Nulla del progetto iniziato la scorsa estate ha infatti veramente funzionato, l’ingaggio di Horford non ha portato alcun beneficio alla squadra, ne Tobias Harris ne Josh Richardson hanno saputo dare continuità alle loro prestazioni, così come i giocatori del supporting cast non hanno dato la mano che ci si aspettava.

Brown il primo a essere cacciato. Brand il prossimo?
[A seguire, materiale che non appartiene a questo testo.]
-- ==== Sys2Proof/Laws/Effects.lean ====
section
/-! SUPPORT. The effects of a change of effective state and the wakes of a touched platform, as Safety writes them: what working out a state, touching platforms and looking at one face again do. -/

namespace Sys2Proof.Machine
-- one proof at a time: proofs elaborated at once would each take a thread of their own
set_option Elab.async false

/-! ## Holdings and effective states -/

theorem any_lines (lines : Vector InputLine 4) (g : InputLine → Bool) :
    lines.toList.any g = true ↔ ∃ l : Fin 4, g lines[l] = true := by
  rw [List.any_eq_true]
  constructor
  · rintro ⟨x, hx, hg⟩
    obtain ⟨i, hi, rfl⟩ := List.mem_iff_getElem.mp hx
    exact ⟨⟨i, by simpa using hi⟩, by simpa using hg⟩
  · rintro ⟨l, hl⟩
    exact ⟨lines[l], by simp, hl⟩

theorem active_iff (line : InputLine) (fn : LineFunction) (h : fn = .blank ∨ fn = .lampTest) :
    ((line.function == fn) && line.active) = true ↔
      line.function = fn ∧ line.settled = if line.sense = 0 then .high else .low := by
  unfold InputLine.active
  rcases h with rfl | rfl <;> by_cases hs : line.sense = 0 <;> cases hf : line.function <;> simp [hs]

theorem lampTestHeld_iff (s : State) : s.lampTestHeld = true ↔ s.heldLamp := by
  unfold State.lampTestHeld State.heldLamp State.lineHolds
  rw [any_lines]
  exact exists_congr fun l => active_iff _ _ (.inr rfl)

theorem blankHeld_iff (s : State) (f : Face) : s.blankHeld f = true ↔ s.heldBlank f := by
  unfold State.blankHeld State.heldBlank State.lineHolds
  rw [any_lines]
  refine exists_congr fun l => ?_
  rw [← active_iff _ _ (.inl rfl)]
  simp only [Bool.and_eq_true]
  tauto

/-- R97: the effective state is that of the first condition that holds. -/
theorem effState_eq (s : State) (f : Face) : s.effState f = s.stateByRule f := by
  unfold State.effState State.stateByRule
  dsimp only
  by_cases hl : s.lampTestHeld = true
  · rw [if_pos hl, if_pos ((lampTestHeld_iff s).mp hl)]
  · rw [if_neg hl, if_neg fun h => hl ((lampTestHeld_iff s).mpr h)]
    have hb := blankHeld_iff s f
    by_cases hd : s.heldBlank f ∨ ((s.faces.get f).settings.modeOn = false ∧ (s.faces.get f).countdown = 0)
    · rw [if_pos hd, if_pos]
      simp only [Bool.or_eq_true, Bool.and_eq_true, Bool.not_eq_true', beq_iff_eq, hb]
      exact hd
    · rw [if_neg hd, if_neg]
      · cases (s.faces.get f).settings.modeOn <;> rfl
      · simp only [Bool.or_eq_true, Bool.and_eq_true, Bool.not_eq_true', beq_iff_eq, hb]
        exact hd

/-! ## The effects of a change of state -/

/-- Dropping the jobs of a face leaves those of the others, and none of its own. -/
theorem dropJobs_paints (s : State) (f : Face) (j : Job) (h : (s.dropJobs f).paints j) : s.paints j ∧ j.face ≠ f := by
  have hw : ∀ j, (s.painter.waiting.filter fun j => decide (j.face ≠ f)) = some j → s.paints j ∧ j.face ≠ f := by
    intro j hj
    obtain ⟨h1, h2⟩ := Option.filter_eq_some_iff.mp hj
    exact ⟨.inr h1, by simpa using h2⟩
  unfold State.paints State.dropJobs at h
  dsimp only at h
  split at h
  · rename_i c hc
    split at h
    · rw [show (State.painterNext { s with painter := ⟨s.painter.current, s.painter.waiting.filter fun j => decide (j.face ≠ f)⟩ }).painter
        = ⟨s.painter.waiting.filter fun j => decide (j.face ≠ f), none⟩ by
          unfold State.painterNext
          cases (s.painter.waiting.filter fun j => decide (j.face ≠ f)) <;> rfl] at h
      rcases h with h | h
      · exact hw j h
      · cases h
    · rename_i hne
      rcases h with h | h
      · exact ⟨.inl h, by rw [hc] at h; cases h; exact hne⟩
      · exact hw j h
  · rename_i hc
    rcases h with h | h
    · rw [hc] at h; cases h
    · exact hw j h

theorem BackLeft.refl (s : State) (f : Face) : BackLeft s s f := ⟨fun _ _ => id, fun _ => rfl⟩

theorem BackLeft.of_eq {s t : State} (hp : t.panels = s.panels) (hj : t.painter = s.painter) (f : Face) : BackLeft s t f := by
  unfold BackLeft; rw [hp, hj]; exact ⟨fun _ _ => id, fun _ => rfl⟩

theorem BackLeft.trans {s u t : State} {f : Face} (h : BackLeft s u f) (k : BackLeft u t f) : BackLeft s t f :=
  ⟨fun j hj x => h.1 j hj (k.1 j hj x), fun stays => (k.2 fun j hj x => stays j hj (h.1 j hj x)).trans
    (h.2 fun j hj x => k.1 j hj (stays j hj x))⟩

/-- R137: the painter's work on the jobs that stay begins at most the plan that waits. -/
theorem dropJobs_back (s : State) (f g : Face) : BackLeft s (s.dropJobs f) g := by
  have hw : ∀ j, (s.painter.waiting.filter fun j => decide (j.face ≠ f)) = some j → s.painter.waiting = some j :=
    fun j hj => (Option.filter_eq_some_iff.mp hj).1
  unfold State.dropJobs
  dsimp only
  split
  · split
    · unfold State.painterNext
      dsimp only
      split
      · exact ⟨fun j _ h => (by cases h), fun _ => rfl⟩
      · rename_i j hj
        refine ⟨fun _ _ h => (by cases h), fun stays => ?_⟩
        unfold State.beginPaint at stays ⊢
        dsimp only at stays ⊢
        rw [State.modPanel_panels, PerFace.get_set]
        split
        · rename_i hg
          exact absurd (stays j hg.symm (hw j hj)) (by simp)
        · rfl
    · exact ⟨fun j _ h => hw j h, fun _ => rfl⟩
  · exact ⟨fun j _ h => hw j h, fun _ => rfl⟩

theorem stateEffects_back (s : State) (f g : Face) (old : EffState) : BackLeft s (s.stateEffects f old) g := by
  unfold State.stateEffects
  split
  · have h := dropJobs_back (s.modFace f fun c => { c with rebuild := .idle, inHand := none }) f g
    refine (show BackLeft s (s.abandonRebuild f) g from h).trans ⟨fun _ _ => id, fun _ => ?_⟩
    show (((s.abandonRebuild f).modPanel f Panel.turnOff).panels.get g).back = _
    rw [State.modPanel_panels, PerFace.get_set]
    split
    · rename_i hg; subst hg; rfl
    · rfl
  · refine ⟨fun _ _ => id, fun _ => ?_⟩
    unfold State.leaveDark
    rw [State.modPanel_panels, PerFace.get_set]
    split
    · rename_i hg; subst hg; rw [State.modFace_panels]; unfold Panel.start; split <;> rfl
    · rfl
  all_goals exact BackLeft.refl s g

theorem settle_back (s : State) (f g : Face) : BackLeft s (s.settle f) g := by
  unfold State.settle
  dsimp only
  split
  · exact BackLeft.refl s g
  · refine (show BackLeft s _ g from stateEffects_back (s.modFace f fun c => { c with state := s.effState f }) f g _).trans
      ⟨fun _ _ => id, fun _ => ?_⟩
    unfold State.recomputeDuties
    dsimp only
    rw [State.modPanel_panels, PerFace.get_set]
    split
    · rename_i hg; subst hg; rfl
    · rfl

/-- A change of effective state brings no plan to the painter. -/
theorem stateEffects_paints (s : State) (f : Face) (old : EffState) (j : Job) (h : (s.stateEffects f old).paints j) : s.paints j := by
  unfold State.stateEffects at h
  split at h
  · exact (dropJobs_paints (s.modFace f fun c => { c with rebuild := .idle, inHand := none }) f j h).1
  all_goals exact h

theorem settle_paints (s : State) (f : Face) (j : Job) (h : (s.settle f).paints j) : s.paints j := by
  unfold State.settle at h
  dsimp only at h
  split at h
  · exact h
  · exact stateEffects_paints (s.modFace f fun c => { c with state := s.effState f }) f _ j h

/-- The parts of a state that the effects on one face are read off before the change. -/
structure SameBefore (s s' : State) (f : Face) : Prop where
  state : (s'.faces.get f).state = (s.faces.get f).state
  calling : (s'.faces.get f).calling = (s.faces.get f).calling
  bottom : (s'.faces.get f).bottom = (s.faces.get f).bottom
  rebuild : (s'.faces.get f).rebuild = (s.faces.get f).rebuild
  inHand : (s'.faces.get f).inHand = (s.faces.get f).inHand
  lastPlan : (s'.faces.get f).lastPlan = (s.faces.get f).lastPlan
  serial : (s'.faces.get f).serial = (s.faces.get f).serial
  panel : { s'.panels.get f with back := (s.panels.get f).back } = s.panels.get f
  delay : s'.params.startDelay = s.params.startDelay
  ambient : s'.ambient = s.ambient
  dirty : (s.faces.get f).dirty = true → (s'.faces.get f).dirty = true
  restart : (s.faces.get f).restartPending = true → (s'.faces.get f).restartPending = true
  pass : (s.faces.get f).pass = false → (s'.faces.get f).pass = false
  jobs : ∀ j, j.face = f → s'.paints j → s.paints j
  back : BackLeft s s' f

/-- What the effects on one face are read off after the change: the same but for a back bitmap, a dirty mark set and
jobs of other faces gone. -/
structure SameAfter (t t' : State) (f : Face) : Prop where
  face : { t'.faces.get f with dirty := (t.faces.get f).dirty } = t.faces.get f
  dirty : (t.faces.get f).dirty = true → (t'.faces.get f).dirty = true
  panel : { t'.panels.get f with back := (t.panels.get f).back } = t.panels.get f
  jobs : ∀ j, j.face = f → t'.paints j → t.paints j
  back : BackLeft t t' f

theorem SameAfter.refl (t : State) (f : Face) : SameAfter t t f := ⟨rfl, id, rfl, fun _ _ => id, BackLeft.refl t f⟩

theorem SameAfter.of_eq {t t' : State} (hf : t'.faces = t.faces) (hp : t'.panels = t.panels) (hj : t'.painter = t.painter)
    (f : Face) : SameAfter t t' f := by
  refine ⟨by rw [hf], by rw [hf]; exact id, by rw [hp], fun j _ => ?_, BackLeft.of_eq hp hj f⟩
  unfold State.paints; rw [hj]; exact id

theorem SameAfter.trans {t u v : State} {f : Face} (h : SameAfter t u f) (k : SameAfter u v f) : SameAfter t v f where
  face := by
    have h1 := h.face; have k1 := k.face
    generalize t.faces.get f = a at *
    generalize u.faces.get f = b at *
    generalize v.faces.get f = c at *
    rw [← h1, ← k1]
  dirty := fun d => k.dirty (h.dirty d)
  panel := by
    have h1 := h.panel; have k1 := k.panel
    generalize t.panels.get f = a at *
    generalize u.panels.get f = b at *
    generalize v.panels.get f = c at *
    rw [← h1, ← k1]
  jobs := fun j hf n => h.jobs j hf (k.jobs j hf n)
  back := h.back.trans k.back

/-- The effects are read off the same parts in states that agree on them. -/
theorem StateEffects.congr {s s' t t' : State} {f : Face} (h : StateEffects s' t f) (hs : SameBefore s s' f) (ht : SameAfter t t' f) :
    StateEffects s t' f := by
  obtain ⟨b1, b2, b3, b4, b5, bl, bs, b6, b7, b8, b9, b10, b11, b12, bb⟩ := hs
  obtain ⟨a1, a2, a3, a4, ab⟩ := ht
  have p3 := congrArg Panel.out b6
  have p4 := congrArg Panel.startLeft b6
  have p5 := congrArg Panel.check b6
  have p6 := congrArg Panel.frame b6
  have p7 := congrArg Panel.faceDuty b6
  have p8 := congrArg Panel.duties b6
  have p9 := congrArg Panel.cap b6
  have p10 := congrArg Panel.trims b6
  have q3 := congrArg Panel.out a3
  have q4 := congrArg Panel.startLeft a3
  have q5 := congrArg Panel.check a3
  have q6 := congrArg Panel.frame a3
  have q7 := congrArg Panel.faceDuty a3
  have q8 := congrArg Panel.duties a3
  have f1 := congrArg Composer.state a1
  have f2 := congrArg Composer.calling a1
  have f3 := congrArg Composer.bottom a1
  have f4 := congrArg Composer.rebuild a1
  have f5 := congrArg Composer.inHand a1
  have f6 := congrArg Composer.restartPending a1
  have f7 := congrArg Composer.pass a1
  have f8 := congrArg Composer.lastPlan a1
  have f9 := congrArg Composer.serial a1
  dsimp only at p3 p4 p5 p6 p7 p8 p9 p10 q3 q4 q5 q6 q7 q8 f1 f2 f3 f4 f5 f6 f7 f8 f9
  unfold StateEffects at h ⊢
  dsimp only at h ⊢
  have e3 := h.2.2.2.2.1
  have panels : { t'.panels.get f with
      back := (s.panels.get f).back, out := (s.panels.get f).out, startLeft := (s.panels.get f).startLeft
      check := (s.panels.get f).check, frame := (s.panels.get f).frame, faceDuty := (s.panels.get f).faceDuty
      duties := (s.panels.get f).duties } = s.panels.get f := by
    generalize t'.panels.get f = q' at a3 ⊢
    generalize t.panels.get f = q at a3 e3 ⊢
    generalize s'.panels.get f = p' at b6 e3 ⊢
    generalize s.panels.get f = p at b6 ⊢
    rw [← a3] at e3
    rw [← b6]
    dsimp only at e3 ⊢
    rw [← e3]
  rw [b1, b2, b3, b4, b5, bl, bs, b7, b8, p3, p4, p5, p6, p7, p8, p9, p10] at h
  rw [q3, q4, q5, q6, q7, q8, f1, f2, f3, f4, f5, f6, f7, f8, f9]
  obtain ⟨e1, e2, el, es, _, e4, m1, m2, m3, m4, e5, e6, e7, e8, e9⟩ := h
  refine ⟨e1, e2, el, es, ?_, (bb.trans e4).trans ab, fun x => a2 (m1 (b9 x)),
    fun x => m2 (b10 x), fun x => m3 (b11 x), fun j hj x => b12 j hj (m4 j hj (a4 j hj x)), fun x y => ?_, e6, fun x y => ?_,
    fun x y => a2 (e8 x y), e9⟩
  · exact panels
  · obtain ⟨u1, u2, u3, u4⟩ := e5 x y
    exact ⟨u1, u2, fun j hj he => u3 j (a4 j he hj) he, u4⟩
  · obtain ⟨u1, u2, u3, u4⟩ := e7 x y
    exact ⟨u1, u2, a2 u3, u4⟩

/-- A face whose state and panel stand. -/
theorem StateEffects.refl (s : State) (f : Face) : StateEffects s s f := by
  unfold StateEffects
  dsimp only
  refine ⟨rfl, rfl, rfl, rfl, rfl, BackLeft.refl s f, id, id, id, fun _ _ => id, fun x y => absurd y x, fun _ => ⟨rfl, rfl, rfl, rfl⟩,
    fun x y => absurd x y, fun x y => ?_, fun _ => ⟨rfl, rfl⟩, fun _ => ⟨rfl, rfl⟩, fun x => absurd rfl x⟩
  rcases y with y | y <;> (rw [x] at y; cases y)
Sul banco degli imputati, oltre a Brett Brown, già da tempo lontano dalla panchina di Phila e licenziato poche ore dopo l’eliminazione, sono finiti molti giocatori e anche i membri della dirigenza, uno su tutti il GM Elton Brand e il suo operato degli ultimi anni, messo sotto accusa soprattutto dai tifosi e dai sostenitori di Philadelphia. Le poco saggie scelte di mettere sotto contratto a cifre folli Harris e Horford, di lasciar andare Jimmy Bulter agli Heat e di far fuori nelle scorse stagioni giocatori funzionali al progetto e ottime pedine per completare il roster, come Covington, Saric, Shamet e JJ Redick, hanno messo in una posizione complicata l’ex giocatore, soprattutto ora che i Sixers si trovano in una delle peggiori situazioni possibili per una franchigia che fino a pochi mesi fa aveva ambizioni da titolo.
Philadelphia dovrà per forza di cose cercare di tornare a galla, anche perché rivoluzionare il roster è difficile e disfare la coppia Simmons-Embiid significherebbe dichiarare definitivamente fallito il progetto iniziato anni fa. Adesso per i Sixers non si può più tornare indietro e forse il meglio che si può fare è ricominciare da capo.

2 Commenti

  1. Dopo gli ingaggi orribili di Harris e Horford, senza mercato a quelle cifre, l’unica mossa possibile potrebbe davvero essere quella di scindere la coppia d’oro, che forse non ha mai funzionato a dovere anche per motivi di compatibilità.
    La tentazione più ovvia sarebbe quella di cedere Simmons, ma io al posto di Phila ci penserei sopra bene, per almeno 3 motivi:
    1 – ai PO di quest’anno si è visto che Embiid senza Simmons è stato perdente, mentre l’inverso non lo sappiamo.
    2 -Embiid ha molto spesso dei problemi fisici che si andranno presto ad accentuare (ho letto da qualche parte che potrebbero aver taroccato l’anagrafe e quindi lui sarebbe più vecchio di quanto risulta).
    3 – Cedendo Embiid si darebbe spazio ed utilità ad Horford, che in coppia con Embiid serve a poco e come backup è un lusso eccessivo.
    Voi che ne pensate ?

    • Credo che cedere Embiid sia assolutamente fuori discussione. Uomo franchigia e senza dubbio intoccabile.
      Cedere Simmons sarebbe un tentativo, ma la dirigenza non lo farà, almeno non questa estate perché vuole provare a vedere se la coppia funziona almeno in un’altra serie di playoff.
      Sicuramente metteranno in vendita sia Horford (incedibile con quel contratto) sia Harris (cedibile se si regalano anche scelte al Draft e prospetti tipo Thybulle) ma non sarà così facile piazzarli.
      Di sicuro quello che dovrebbe far le valigie è Brand, che è riuscito a non capirci niente nelle ultime session idi mercato.